▶ YOUR OBJECTIVE
Find each line below where the word "rule" occurs, and copy it.

▶ Saved entries
####
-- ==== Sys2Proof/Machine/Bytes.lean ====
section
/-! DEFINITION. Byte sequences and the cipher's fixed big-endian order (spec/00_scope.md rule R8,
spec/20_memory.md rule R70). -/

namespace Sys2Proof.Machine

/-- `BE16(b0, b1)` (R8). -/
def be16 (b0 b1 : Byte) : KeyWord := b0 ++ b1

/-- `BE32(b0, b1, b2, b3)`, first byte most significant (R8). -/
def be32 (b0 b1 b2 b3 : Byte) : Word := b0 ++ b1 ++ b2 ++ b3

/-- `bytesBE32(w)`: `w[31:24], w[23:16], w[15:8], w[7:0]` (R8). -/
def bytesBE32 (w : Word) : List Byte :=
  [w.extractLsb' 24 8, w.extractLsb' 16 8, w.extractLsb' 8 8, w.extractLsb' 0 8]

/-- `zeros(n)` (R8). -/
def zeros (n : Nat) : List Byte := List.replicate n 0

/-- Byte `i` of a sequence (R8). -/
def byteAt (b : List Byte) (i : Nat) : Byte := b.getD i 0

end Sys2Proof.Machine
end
####
▶ RESULT OF THIS TASK
/-! DEFINITION. Byte sequences and the cipher's fixed big-endian order (spec/00_scope.md rule R8,
spec/20_memory.md rule R70). -/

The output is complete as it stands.